* [Work task] Retype exactly the lines below, beginning with the first and ending with the line where "def State.done (s" appears.

Stored data entries
****************

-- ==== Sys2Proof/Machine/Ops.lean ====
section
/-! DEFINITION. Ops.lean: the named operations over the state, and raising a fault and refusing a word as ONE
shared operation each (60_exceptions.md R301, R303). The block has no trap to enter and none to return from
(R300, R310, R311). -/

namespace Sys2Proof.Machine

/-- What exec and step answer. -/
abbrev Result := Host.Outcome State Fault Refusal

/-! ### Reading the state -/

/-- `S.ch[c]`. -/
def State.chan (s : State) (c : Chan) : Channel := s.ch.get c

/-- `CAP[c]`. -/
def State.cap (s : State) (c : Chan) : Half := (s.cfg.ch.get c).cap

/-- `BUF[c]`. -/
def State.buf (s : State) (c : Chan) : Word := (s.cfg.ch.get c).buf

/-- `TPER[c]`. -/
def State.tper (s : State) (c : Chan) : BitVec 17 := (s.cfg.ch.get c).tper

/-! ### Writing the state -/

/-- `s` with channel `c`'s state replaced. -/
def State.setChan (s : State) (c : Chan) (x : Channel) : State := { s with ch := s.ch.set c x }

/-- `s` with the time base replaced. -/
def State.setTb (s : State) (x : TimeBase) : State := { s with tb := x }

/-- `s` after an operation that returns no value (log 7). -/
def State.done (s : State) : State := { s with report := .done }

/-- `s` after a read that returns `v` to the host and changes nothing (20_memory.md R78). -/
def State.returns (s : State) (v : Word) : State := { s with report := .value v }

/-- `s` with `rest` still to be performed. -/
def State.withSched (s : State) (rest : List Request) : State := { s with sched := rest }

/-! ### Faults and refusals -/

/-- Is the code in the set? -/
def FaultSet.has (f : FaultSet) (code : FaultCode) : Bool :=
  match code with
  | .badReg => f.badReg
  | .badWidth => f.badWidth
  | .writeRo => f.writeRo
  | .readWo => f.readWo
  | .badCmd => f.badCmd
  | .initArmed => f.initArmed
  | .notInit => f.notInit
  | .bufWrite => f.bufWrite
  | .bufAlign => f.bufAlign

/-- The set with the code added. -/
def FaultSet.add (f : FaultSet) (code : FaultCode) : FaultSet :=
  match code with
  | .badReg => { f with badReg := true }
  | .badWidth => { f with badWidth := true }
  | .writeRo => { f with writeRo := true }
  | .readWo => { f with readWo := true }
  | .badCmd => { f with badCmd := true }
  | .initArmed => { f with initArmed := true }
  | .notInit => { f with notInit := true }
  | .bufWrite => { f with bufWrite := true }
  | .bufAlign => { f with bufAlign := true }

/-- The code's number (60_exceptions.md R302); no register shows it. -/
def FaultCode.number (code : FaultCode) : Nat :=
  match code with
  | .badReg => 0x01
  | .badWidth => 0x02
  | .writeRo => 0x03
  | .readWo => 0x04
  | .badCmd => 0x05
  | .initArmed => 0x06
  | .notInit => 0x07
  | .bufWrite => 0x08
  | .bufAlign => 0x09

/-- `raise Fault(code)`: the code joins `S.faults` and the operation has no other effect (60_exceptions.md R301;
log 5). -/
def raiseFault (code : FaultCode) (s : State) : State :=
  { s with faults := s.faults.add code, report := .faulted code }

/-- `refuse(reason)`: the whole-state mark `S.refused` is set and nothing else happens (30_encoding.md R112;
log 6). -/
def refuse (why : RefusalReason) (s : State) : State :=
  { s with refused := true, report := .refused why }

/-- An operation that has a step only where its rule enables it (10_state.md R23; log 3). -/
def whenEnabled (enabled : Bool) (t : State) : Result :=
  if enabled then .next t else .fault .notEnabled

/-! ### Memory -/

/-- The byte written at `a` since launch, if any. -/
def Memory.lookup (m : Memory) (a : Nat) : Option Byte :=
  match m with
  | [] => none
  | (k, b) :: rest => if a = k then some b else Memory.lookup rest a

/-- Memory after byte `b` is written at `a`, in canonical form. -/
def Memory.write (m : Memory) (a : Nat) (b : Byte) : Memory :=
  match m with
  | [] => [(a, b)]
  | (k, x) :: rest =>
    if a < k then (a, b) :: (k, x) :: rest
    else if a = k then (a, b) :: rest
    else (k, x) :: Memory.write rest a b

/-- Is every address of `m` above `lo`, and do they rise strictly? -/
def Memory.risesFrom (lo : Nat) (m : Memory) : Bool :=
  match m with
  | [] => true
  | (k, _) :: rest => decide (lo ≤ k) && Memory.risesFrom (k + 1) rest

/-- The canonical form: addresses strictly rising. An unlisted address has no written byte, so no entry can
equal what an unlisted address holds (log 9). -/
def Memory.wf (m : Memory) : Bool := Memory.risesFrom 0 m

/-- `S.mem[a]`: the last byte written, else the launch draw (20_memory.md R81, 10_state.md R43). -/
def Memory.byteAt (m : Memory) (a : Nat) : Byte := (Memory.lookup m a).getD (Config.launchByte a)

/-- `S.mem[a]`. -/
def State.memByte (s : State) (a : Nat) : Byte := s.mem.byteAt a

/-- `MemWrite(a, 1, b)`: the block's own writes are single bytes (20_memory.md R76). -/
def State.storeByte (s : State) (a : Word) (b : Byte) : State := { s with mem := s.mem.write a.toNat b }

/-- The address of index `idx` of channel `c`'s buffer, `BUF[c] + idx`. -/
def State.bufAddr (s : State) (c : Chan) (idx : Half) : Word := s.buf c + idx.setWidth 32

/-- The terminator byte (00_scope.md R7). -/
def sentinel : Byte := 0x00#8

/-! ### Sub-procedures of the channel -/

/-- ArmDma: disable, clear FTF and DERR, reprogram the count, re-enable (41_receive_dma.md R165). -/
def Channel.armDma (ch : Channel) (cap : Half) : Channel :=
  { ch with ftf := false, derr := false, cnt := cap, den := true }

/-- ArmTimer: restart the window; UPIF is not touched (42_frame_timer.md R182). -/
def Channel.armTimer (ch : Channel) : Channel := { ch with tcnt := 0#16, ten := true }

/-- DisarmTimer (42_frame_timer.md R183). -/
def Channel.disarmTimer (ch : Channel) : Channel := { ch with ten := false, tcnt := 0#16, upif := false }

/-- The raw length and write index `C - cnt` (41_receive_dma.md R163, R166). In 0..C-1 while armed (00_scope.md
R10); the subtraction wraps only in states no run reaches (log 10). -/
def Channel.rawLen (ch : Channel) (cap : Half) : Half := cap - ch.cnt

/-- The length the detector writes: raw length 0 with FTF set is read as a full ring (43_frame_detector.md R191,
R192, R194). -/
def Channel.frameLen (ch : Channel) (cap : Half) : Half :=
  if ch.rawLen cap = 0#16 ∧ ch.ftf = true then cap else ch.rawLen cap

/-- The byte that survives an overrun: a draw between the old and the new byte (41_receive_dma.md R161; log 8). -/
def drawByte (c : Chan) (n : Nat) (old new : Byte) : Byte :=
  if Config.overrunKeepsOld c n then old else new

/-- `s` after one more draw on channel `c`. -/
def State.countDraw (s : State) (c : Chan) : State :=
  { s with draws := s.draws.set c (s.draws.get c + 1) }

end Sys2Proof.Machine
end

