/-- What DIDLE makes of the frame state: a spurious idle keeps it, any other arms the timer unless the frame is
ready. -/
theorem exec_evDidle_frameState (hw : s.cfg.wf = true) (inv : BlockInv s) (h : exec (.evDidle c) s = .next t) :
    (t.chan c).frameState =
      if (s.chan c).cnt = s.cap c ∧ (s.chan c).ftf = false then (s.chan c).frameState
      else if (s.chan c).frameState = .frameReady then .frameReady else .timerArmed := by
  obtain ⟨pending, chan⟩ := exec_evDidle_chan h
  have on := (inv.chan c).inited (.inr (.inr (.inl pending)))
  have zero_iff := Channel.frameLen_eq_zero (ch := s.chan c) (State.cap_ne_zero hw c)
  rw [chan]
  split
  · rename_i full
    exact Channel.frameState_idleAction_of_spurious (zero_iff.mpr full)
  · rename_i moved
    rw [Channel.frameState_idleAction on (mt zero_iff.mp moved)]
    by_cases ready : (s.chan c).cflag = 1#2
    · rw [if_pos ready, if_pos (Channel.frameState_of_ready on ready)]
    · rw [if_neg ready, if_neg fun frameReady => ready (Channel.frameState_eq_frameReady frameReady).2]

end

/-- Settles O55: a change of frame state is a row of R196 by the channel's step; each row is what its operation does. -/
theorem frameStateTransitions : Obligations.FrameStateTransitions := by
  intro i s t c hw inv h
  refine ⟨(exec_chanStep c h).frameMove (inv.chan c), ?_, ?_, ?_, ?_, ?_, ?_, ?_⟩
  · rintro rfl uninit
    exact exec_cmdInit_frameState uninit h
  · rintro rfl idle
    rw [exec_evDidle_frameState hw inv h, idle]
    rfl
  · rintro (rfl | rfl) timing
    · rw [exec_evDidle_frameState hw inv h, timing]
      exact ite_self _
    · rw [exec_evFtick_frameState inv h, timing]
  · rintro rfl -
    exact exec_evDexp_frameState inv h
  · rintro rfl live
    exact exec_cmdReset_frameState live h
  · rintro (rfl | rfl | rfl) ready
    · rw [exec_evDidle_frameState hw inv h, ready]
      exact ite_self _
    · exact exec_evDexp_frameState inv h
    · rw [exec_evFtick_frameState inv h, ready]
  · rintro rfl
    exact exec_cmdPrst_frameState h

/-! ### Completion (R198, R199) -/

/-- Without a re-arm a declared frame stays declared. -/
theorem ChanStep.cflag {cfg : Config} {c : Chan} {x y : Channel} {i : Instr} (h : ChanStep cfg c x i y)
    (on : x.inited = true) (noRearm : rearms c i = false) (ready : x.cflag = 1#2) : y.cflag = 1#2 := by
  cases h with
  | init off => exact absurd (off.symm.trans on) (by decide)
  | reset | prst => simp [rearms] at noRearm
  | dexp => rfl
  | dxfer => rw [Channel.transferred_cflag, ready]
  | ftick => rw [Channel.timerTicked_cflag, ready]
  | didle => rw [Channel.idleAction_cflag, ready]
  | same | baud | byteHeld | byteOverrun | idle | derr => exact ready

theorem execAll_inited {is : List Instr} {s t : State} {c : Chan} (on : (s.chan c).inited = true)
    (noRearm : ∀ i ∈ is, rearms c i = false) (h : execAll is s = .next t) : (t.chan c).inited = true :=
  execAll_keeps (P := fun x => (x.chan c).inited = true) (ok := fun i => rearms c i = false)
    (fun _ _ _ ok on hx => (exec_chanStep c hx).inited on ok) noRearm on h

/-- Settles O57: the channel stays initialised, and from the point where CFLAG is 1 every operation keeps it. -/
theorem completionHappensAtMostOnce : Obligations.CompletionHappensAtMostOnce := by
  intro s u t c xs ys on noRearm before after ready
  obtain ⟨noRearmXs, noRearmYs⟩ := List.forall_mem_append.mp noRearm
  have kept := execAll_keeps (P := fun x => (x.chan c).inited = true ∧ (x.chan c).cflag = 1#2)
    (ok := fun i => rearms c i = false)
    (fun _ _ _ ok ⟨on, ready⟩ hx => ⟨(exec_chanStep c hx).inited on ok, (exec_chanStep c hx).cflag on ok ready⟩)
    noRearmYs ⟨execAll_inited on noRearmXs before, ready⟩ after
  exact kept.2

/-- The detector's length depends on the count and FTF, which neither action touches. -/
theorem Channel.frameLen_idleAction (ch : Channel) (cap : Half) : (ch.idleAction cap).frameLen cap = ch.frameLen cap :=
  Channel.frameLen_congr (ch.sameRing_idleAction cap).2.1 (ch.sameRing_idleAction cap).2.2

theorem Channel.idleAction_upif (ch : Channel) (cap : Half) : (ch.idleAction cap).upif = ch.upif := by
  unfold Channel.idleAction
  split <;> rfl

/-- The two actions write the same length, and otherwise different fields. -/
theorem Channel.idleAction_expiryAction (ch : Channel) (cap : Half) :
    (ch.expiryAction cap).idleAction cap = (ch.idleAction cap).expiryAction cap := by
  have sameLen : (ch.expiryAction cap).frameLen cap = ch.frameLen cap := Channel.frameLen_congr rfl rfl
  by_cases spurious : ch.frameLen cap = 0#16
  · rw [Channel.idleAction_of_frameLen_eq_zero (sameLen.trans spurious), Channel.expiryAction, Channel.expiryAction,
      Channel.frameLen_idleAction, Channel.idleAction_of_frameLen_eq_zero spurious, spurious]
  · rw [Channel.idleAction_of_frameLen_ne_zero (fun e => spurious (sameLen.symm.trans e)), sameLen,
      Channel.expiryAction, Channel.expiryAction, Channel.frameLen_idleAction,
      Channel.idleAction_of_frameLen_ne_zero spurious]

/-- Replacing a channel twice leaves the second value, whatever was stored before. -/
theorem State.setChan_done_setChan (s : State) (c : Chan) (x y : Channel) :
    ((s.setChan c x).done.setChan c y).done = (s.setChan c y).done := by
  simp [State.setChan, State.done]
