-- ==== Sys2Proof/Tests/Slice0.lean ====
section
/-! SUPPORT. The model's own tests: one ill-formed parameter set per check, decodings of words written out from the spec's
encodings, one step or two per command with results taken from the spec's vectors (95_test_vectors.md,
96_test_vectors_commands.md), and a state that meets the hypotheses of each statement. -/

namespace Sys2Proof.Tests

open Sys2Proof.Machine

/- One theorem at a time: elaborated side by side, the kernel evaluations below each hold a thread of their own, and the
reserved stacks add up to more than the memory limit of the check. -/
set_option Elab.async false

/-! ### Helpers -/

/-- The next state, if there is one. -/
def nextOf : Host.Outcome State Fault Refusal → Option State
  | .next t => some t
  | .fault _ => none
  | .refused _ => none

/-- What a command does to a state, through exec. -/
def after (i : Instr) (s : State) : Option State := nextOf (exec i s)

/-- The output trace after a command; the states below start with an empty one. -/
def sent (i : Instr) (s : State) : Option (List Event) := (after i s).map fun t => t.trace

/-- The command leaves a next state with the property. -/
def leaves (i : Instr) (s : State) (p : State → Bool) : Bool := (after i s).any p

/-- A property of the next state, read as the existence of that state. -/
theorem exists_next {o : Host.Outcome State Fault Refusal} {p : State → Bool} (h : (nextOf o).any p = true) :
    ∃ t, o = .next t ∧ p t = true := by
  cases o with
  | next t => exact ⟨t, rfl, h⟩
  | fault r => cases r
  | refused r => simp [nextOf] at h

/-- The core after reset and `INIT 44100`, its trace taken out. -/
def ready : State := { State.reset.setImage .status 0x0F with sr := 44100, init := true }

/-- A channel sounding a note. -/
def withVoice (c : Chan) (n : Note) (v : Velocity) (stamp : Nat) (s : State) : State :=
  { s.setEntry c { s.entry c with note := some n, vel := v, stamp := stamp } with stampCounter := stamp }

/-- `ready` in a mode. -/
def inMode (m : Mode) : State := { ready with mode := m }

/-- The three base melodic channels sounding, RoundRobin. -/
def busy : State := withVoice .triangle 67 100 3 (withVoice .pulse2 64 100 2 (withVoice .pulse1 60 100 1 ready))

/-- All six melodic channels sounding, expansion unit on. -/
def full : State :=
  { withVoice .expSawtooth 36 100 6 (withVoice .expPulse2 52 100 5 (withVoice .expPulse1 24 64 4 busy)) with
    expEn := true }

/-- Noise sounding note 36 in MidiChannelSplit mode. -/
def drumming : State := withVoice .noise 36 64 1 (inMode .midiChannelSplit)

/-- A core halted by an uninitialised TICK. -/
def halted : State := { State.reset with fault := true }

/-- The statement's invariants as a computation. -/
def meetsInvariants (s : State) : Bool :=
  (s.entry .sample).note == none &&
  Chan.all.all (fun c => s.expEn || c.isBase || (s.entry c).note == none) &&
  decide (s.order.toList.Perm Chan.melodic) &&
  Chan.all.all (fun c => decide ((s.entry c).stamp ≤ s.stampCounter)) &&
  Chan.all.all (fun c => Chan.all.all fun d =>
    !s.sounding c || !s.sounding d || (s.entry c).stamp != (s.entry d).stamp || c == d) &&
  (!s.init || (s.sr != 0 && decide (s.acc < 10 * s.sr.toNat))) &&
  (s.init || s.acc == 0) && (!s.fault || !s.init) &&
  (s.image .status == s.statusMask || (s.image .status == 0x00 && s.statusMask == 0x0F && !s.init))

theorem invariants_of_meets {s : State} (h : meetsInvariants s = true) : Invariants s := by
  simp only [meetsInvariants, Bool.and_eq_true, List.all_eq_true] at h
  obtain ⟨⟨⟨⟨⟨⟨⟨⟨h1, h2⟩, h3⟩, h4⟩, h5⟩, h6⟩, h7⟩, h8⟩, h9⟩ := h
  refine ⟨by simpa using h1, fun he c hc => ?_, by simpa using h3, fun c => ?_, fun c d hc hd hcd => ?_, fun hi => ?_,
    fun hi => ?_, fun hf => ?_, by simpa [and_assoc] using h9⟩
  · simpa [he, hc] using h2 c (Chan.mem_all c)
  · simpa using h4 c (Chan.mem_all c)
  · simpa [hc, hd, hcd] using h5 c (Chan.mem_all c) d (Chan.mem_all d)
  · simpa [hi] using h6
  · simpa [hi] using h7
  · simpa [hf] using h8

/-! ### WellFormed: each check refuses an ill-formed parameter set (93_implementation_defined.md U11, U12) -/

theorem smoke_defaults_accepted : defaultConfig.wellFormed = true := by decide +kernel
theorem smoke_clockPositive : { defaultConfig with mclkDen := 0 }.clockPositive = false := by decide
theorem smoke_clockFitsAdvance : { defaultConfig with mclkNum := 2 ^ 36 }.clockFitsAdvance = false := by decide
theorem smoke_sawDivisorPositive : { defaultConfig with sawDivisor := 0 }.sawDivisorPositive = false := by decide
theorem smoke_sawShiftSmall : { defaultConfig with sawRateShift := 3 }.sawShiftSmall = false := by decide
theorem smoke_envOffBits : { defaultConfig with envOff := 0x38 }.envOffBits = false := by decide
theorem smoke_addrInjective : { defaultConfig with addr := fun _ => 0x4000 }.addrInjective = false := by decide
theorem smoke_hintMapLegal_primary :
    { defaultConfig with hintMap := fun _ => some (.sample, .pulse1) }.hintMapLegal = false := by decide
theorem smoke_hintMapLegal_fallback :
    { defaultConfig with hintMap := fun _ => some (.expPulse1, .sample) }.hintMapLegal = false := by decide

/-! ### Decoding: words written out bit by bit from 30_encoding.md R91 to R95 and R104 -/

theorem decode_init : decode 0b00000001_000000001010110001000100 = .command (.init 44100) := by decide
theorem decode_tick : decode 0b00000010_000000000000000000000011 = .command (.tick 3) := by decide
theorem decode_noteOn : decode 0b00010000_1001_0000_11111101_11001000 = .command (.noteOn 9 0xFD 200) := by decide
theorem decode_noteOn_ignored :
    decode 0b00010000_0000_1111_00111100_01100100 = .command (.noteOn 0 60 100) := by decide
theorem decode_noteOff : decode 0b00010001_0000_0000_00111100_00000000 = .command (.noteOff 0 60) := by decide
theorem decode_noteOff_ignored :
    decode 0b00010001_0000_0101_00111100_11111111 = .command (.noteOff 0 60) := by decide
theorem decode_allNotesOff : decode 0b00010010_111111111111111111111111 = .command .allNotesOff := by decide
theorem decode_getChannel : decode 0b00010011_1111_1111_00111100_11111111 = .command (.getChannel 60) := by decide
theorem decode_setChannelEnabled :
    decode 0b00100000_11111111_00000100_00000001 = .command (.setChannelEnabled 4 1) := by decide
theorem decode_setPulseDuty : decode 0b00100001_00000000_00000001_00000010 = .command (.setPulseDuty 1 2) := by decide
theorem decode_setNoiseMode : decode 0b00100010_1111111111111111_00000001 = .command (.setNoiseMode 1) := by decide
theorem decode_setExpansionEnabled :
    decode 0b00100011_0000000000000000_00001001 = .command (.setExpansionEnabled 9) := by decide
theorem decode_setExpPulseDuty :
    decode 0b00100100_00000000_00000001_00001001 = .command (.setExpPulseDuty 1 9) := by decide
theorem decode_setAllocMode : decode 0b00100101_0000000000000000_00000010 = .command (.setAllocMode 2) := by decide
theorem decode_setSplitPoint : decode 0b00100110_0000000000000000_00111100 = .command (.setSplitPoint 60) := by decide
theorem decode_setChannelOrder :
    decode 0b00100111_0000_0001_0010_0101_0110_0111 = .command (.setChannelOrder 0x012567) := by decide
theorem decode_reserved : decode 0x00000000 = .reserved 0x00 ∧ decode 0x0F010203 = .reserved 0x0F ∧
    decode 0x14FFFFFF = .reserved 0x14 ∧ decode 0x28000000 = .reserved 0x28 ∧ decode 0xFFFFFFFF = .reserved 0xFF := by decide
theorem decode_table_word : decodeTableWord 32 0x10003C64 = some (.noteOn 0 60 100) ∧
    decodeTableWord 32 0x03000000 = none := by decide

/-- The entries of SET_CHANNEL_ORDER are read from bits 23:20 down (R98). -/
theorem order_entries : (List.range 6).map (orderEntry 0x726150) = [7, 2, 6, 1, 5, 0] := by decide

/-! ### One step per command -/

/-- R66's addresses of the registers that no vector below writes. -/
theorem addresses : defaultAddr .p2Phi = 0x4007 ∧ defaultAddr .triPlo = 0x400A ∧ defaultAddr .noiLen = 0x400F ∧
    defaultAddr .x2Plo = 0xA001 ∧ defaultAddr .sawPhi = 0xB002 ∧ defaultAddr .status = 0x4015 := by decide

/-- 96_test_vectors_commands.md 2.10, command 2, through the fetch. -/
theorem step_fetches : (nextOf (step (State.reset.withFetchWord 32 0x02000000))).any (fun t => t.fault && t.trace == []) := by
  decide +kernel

****************

* [Solution to this problem]
-- ==== Sys2Proof/Machine/Ops.lean ====
section
/-! DEFINITION. Ops.lean: the named operations over the state, and raising a fault and refusing a word as ONE
shared operation each (60_exceptions.md R301, R303). The block has no trap to enter and none to return from
(R300, R310, R311). -/

namespace Sys2Proof.Machine

/-- What exec and step answer. -/
abbrev Result := Host.Outcome State Fault Refusal

/-! ### Reading the state -/

/-- `S.ch[c]`. -/
def State.chan (s : State) (c : Chan) : Channel := s.ch.get c

/-- `CAP[c]`. -/
def State.cap (s : State) (c : Chan) : Half := (s.cfg.ch.get c).cap

/-- `BUF[c]`. -/
def State.buf (s : State) (c : Chan) : Word := (s.cfg.ch.get c).buf

/-- `TPER[c]`. -/
def State.tper (s : State) (c : Chan) : BitVec 17 := (s.cfg.ch.get c).tper

/-! ### Writing the state -/

/-- `s` with channel `c`'s state replaced. -/
def State.setChan (s : State) (c : Chan) (x : Channel) : State := { s with ch := s.ch.set c x }

/-- `s` with the time base replaced. -/
def State.setTb (s : State) (x : TimeBase) : State := { s with tb := x }

/-- `s` after an operation that returns no value (log 7). -/
def State.done (s : State) : State := { s with report := .done }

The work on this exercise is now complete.